- **Your objective**: Within the records below, reproduce without change the lines from the line that has "def TableName.words : TableName → Nat" through the line that has "are taken as stored. -/", and only those.

*** Data shown ***

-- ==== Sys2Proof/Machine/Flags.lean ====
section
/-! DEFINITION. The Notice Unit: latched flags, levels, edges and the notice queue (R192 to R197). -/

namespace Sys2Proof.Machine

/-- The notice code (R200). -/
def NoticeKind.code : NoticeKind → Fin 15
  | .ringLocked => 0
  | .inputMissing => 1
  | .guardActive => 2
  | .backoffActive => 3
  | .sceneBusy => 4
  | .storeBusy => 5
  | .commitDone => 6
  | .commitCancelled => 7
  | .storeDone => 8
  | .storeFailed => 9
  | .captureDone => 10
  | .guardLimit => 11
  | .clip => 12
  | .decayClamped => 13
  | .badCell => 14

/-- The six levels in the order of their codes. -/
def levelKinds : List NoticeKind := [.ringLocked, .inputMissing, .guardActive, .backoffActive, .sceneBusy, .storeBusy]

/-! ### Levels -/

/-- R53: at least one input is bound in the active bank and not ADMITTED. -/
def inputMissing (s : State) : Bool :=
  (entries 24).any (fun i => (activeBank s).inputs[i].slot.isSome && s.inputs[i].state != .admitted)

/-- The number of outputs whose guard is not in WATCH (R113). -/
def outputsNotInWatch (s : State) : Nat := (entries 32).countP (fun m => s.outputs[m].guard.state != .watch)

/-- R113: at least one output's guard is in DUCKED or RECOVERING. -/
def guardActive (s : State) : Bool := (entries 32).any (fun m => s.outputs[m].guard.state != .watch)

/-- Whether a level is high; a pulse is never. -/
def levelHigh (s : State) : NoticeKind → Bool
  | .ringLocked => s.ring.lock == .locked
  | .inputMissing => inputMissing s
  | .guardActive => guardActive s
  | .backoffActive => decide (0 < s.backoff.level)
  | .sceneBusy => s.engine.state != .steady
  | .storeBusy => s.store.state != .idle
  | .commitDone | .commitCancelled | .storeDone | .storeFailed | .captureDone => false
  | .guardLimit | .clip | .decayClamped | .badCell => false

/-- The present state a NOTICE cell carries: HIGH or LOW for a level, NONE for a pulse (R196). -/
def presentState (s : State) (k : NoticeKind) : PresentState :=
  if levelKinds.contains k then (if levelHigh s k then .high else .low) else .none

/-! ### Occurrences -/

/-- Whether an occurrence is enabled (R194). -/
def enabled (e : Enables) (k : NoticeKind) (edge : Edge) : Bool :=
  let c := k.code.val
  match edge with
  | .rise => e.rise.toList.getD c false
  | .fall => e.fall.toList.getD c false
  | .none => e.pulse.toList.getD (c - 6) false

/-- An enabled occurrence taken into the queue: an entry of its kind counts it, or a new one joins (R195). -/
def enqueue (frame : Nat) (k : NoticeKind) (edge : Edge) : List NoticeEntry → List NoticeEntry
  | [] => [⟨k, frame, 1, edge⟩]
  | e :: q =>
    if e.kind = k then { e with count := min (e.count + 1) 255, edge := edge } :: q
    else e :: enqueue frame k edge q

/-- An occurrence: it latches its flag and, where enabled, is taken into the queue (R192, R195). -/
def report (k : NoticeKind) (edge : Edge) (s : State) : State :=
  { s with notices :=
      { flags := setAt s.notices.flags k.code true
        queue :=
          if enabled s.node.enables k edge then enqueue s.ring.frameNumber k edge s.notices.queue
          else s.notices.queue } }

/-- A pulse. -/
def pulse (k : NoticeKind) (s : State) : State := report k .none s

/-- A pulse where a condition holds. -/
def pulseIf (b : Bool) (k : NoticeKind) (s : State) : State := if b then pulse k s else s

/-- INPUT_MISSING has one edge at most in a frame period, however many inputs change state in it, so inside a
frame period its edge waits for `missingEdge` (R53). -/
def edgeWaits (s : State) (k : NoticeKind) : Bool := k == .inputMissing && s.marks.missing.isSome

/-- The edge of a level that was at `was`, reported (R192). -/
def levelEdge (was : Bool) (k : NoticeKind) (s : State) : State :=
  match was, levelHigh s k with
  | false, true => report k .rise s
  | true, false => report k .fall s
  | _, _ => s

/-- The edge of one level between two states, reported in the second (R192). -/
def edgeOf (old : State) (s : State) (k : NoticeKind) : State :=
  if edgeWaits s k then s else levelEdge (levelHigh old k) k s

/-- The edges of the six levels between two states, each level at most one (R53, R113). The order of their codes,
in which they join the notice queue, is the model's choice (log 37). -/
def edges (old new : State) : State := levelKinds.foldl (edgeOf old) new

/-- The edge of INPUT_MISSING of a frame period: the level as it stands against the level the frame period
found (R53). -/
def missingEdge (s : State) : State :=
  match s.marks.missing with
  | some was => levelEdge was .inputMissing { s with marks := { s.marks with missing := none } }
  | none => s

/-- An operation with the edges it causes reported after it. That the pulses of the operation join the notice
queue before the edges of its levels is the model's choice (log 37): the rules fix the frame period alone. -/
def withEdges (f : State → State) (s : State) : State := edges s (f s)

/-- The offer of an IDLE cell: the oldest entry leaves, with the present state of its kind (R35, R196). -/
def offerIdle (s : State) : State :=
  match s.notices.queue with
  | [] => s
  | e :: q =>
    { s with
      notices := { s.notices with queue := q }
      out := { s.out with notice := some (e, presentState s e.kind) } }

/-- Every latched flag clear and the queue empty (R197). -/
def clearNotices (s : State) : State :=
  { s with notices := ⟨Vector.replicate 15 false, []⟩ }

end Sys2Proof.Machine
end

***
*** Data shown ***

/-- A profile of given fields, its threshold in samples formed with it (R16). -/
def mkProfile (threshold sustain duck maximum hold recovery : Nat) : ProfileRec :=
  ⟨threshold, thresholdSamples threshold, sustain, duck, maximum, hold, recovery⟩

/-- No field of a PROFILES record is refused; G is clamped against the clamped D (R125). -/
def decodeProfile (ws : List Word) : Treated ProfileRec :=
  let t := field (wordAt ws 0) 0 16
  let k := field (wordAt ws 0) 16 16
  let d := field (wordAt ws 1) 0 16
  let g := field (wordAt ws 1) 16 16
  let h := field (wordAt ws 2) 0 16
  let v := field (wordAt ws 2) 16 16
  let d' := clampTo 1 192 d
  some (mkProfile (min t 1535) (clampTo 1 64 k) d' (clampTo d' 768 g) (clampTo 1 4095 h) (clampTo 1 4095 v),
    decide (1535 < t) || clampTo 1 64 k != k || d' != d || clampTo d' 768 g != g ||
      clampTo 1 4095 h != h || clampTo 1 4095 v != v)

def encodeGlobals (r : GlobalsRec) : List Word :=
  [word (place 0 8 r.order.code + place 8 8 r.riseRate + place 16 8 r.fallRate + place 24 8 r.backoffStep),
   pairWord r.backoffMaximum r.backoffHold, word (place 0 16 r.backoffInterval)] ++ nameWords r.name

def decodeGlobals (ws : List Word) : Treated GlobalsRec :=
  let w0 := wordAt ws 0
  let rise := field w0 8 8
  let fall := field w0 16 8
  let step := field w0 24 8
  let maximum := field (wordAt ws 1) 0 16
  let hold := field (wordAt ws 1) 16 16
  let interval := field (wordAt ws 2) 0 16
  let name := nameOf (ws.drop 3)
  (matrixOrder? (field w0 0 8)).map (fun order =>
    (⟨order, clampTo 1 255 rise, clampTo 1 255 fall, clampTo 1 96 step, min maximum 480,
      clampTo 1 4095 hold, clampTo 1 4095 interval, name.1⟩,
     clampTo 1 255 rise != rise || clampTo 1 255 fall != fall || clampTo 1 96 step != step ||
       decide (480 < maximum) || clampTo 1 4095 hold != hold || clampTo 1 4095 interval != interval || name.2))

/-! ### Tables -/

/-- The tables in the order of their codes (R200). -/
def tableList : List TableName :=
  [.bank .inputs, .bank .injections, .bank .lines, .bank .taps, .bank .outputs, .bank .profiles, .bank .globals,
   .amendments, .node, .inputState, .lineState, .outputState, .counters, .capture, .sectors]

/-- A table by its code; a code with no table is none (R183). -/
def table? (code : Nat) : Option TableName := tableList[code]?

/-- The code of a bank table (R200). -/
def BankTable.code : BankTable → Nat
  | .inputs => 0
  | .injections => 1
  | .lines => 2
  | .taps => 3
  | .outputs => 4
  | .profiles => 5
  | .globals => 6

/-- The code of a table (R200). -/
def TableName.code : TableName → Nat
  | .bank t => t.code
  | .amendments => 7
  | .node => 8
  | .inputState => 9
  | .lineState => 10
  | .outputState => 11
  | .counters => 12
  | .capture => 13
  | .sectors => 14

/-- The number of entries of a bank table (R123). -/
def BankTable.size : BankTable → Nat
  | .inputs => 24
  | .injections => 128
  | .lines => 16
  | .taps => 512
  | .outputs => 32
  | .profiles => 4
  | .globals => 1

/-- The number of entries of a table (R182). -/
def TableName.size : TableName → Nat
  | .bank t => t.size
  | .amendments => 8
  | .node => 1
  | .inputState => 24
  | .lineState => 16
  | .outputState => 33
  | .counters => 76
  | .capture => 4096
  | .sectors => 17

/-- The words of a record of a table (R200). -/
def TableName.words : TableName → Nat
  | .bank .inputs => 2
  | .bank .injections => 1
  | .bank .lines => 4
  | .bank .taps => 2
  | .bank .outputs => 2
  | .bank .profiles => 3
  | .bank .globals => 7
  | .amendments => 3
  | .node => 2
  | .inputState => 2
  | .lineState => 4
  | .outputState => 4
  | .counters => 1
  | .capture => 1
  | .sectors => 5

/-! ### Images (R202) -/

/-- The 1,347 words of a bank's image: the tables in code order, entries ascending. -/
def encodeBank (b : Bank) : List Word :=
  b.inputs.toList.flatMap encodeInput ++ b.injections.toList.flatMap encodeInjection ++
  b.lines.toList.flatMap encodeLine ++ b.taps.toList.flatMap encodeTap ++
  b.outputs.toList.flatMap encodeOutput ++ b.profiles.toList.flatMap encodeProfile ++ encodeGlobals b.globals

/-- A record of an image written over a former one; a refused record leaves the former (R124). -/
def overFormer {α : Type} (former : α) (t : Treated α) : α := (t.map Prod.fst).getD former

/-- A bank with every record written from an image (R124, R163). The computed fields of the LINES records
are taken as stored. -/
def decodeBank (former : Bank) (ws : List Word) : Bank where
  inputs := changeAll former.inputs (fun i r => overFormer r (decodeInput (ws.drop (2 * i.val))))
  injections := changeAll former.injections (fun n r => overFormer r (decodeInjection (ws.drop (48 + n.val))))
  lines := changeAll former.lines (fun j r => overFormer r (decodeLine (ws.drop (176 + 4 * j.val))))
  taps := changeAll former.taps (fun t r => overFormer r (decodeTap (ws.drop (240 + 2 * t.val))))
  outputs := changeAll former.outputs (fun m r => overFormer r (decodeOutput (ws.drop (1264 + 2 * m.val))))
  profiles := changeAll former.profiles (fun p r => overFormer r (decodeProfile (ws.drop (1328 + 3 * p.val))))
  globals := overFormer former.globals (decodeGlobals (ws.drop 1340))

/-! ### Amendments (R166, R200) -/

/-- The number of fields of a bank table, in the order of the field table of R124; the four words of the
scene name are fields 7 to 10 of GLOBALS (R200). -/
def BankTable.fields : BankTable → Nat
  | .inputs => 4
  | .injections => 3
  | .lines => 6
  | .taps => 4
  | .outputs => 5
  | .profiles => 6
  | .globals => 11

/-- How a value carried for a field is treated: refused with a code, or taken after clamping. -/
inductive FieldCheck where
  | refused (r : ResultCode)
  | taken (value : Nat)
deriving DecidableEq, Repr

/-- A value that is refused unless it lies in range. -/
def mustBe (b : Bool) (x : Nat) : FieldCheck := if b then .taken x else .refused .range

***
*** Data shown ***

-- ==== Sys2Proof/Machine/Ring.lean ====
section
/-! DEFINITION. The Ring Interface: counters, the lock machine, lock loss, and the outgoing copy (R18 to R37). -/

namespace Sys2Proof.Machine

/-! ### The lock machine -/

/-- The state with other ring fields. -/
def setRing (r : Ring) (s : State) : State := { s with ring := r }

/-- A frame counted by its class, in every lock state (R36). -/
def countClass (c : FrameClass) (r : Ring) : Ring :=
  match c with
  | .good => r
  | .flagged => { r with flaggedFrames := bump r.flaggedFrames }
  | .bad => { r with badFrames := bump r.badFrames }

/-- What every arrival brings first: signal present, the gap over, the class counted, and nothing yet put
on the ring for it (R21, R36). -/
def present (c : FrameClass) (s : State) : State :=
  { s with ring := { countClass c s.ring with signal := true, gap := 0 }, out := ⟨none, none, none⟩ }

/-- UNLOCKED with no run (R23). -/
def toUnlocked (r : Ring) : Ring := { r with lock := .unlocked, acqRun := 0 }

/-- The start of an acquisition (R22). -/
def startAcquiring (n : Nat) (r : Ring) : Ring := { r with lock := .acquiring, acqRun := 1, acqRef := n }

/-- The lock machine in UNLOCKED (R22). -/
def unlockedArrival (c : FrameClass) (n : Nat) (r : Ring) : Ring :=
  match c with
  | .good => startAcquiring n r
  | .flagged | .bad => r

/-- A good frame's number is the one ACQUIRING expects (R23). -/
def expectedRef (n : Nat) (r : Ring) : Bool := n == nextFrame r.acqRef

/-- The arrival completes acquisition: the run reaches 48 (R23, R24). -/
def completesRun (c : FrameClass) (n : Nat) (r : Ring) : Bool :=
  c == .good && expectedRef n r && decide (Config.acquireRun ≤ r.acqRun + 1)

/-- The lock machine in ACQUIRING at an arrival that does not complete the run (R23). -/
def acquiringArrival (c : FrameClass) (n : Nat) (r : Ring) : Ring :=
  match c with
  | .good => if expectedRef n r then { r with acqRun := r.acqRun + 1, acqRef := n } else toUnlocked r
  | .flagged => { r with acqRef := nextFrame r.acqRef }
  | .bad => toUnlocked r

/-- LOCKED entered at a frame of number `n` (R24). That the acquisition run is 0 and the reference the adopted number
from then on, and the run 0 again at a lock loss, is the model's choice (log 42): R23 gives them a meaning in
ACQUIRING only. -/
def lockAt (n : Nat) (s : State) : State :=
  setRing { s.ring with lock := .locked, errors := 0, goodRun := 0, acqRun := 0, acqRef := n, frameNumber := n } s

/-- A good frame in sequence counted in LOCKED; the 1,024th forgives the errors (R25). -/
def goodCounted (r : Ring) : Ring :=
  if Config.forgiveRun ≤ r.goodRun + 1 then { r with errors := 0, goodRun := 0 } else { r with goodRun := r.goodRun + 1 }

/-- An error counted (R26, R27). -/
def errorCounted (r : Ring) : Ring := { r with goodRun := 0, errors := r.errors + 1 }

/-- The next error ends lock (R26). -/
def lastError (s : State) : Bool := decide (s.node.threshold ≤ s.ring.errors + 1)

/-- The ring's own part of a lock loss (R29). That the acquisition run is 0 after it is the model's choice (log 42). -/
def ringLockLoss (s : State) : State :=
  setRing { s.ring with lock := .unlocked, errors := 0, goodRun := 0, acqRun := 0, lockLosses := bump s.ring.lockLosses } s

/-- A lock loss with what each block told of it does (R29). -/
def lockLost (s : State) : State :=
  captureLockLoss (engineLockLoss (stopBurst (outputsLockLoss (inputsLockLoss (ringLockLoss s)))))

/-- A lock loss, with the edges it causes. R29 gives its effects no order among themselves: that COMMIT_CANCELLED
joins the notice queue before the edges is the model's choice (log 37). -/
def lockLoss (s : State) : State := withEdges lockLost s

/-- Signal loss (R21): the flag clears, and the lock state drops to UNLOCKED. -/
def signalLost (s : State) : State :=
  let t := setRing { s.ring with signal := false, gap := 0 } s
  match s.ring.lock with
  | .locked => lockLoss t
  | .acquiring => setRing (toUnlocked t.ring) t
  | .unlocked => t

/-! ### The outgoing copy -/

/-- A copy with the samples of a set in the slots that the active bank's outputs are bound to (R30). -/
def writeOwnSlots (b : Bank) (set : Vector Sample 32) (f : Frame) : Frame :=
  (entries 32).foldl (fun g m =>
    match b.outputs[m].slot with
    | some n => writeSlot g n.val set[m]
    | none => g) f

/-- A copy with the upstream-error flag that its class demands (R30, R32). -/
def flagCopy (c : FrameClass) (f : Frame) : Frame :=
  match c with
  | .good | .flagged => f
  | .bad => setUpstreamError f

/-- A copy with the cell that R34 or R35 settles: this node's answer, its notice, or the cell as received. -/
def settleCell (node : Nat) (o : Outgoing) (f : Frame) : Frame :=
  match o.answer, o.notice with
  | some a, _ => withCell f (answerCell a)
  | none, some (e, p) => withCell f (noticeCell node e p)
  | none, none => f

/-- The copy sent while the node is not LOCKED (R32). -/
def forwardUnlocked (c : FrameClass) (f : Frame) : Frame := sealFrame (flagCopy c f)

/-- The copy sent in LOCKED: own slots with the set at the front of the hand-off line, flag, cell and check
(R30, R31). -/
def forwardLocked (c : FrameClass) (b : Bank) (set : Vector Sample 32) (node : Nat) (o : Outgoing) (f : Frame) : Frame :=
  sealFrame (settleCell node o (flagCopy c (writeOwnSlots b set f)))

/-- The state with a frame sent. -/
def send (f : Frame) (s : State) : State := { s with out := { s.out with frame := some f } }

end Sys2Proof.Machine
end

***

- **Task result**:
def TableName.words : TableName → Nat
  | .bank .inputs => 2
  | .bank .injections => 1
  | .bank .lines => 4
  | .bank .taps => 2
  | .bank .outputs => 2
  | .bank .profiles => 3
  | .bank .globals => 7
  | .amendments => 3
  | .node => 2
  | .inputState => 2
  | .lineState => 4
  | .outputState => 4
  | .counters => 1
  | .capture => 1
  | .sectors => 5

/-! ### Images (R202) -/

/-- The 1,347 words of a bank's image: the tables in code order, entries ascending. -/
def encodeBank (b : Bank) : List Word :=
  b.inputs.toList.flatMap encodeInput ++ b.injections.toList.flatMap encodeInjection ++
  b.lines.toList.flatMap encodeLine ++ b.taps.toList.flatMap encodeTap ++
  b.outputs.toList.flatMap encodeOutput ++ b.profiles.toList.flatMap encodeProfile ++ encodeGlobals b.globals

/-- A record of an image written over a former one; a refused record leaves the former (R124). -/
def overFormer {α : Type} (former : α) (t : Treated α) : α := (t.map Prod.fst).getD former

/-- A bank with every record written from an image (R124, R163). The computed fields of the LINES records
are taken as stored. -/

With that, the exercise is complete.